(Collected data)
Segment Open

-- ==== Sys2Proof/Machine/Regs.lean ====
section
/-! DEFINITION. The register map of BAR0: one `Fld` for every field of every register the spec's register tables
define (spec/18_register_summary.md R471-R473 gives offsets, strides and access types; the defining chapters give the
fields and reset values). Reserved fields have no `Fld`: they read zero and are ignored when written (R12). -/

namespace Sys2Proof.Machine

/-- Divisors of the default throttle curve, entries 0 to 20 (16_power_thermal_calibration.md, R438). -/
def curveN : List Nat := [8, 8, 9, 9, 10, 10, 11, 11, 12, 12, 13, 13, 14, 14, 15, 15, 16, 16, 16, 16, 16]

/-- Issue gates of the default throttle curve, entries 0 to 20 (R438). -/
def curveG : List Nat := [64, 64, 64, 64, 64, 64, 64, 64, 64, 64, 64, 64, 64, 64, 64, 64, 64, 56, 48, 40, 32]

/-- GUEST_MV resets to 0x384 at the guest domains and reads 0 at every other domain (16, PWR_DOMAIN). -/
def guestMv : List Nat := List.replicate 168 0 ++ [0x384, 0x384]

/-- The first n words of a sequence. -/
def seqTable (n : Nat) (f : Nat → Nat) : List Nat := (List.range n).map f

Segment Closed

* **ASSIGNMENT**:
Within the data above, the lines from the one with "20 (R438). -/" to the one with "(16, PWR_DOMAIN). -/" must be repeated exactly; no other line belongs in the answer.

* **WRITTEN SOLUTION**:
/-- Issue gates of the default throttle curve, entries 0 to 20 (R438). -/
def curveG : List Nat := [64, 64, 64, 64, 64, 64, 64, 64, 64, 64, 64, 64, 64, 64, 64, 64, 64, 56, 48, 40, 32]

/-- GUEST_MV resets to 0x384 at the guest domains and reads 0 at every other domain (16, PWR_DOMAIN). -/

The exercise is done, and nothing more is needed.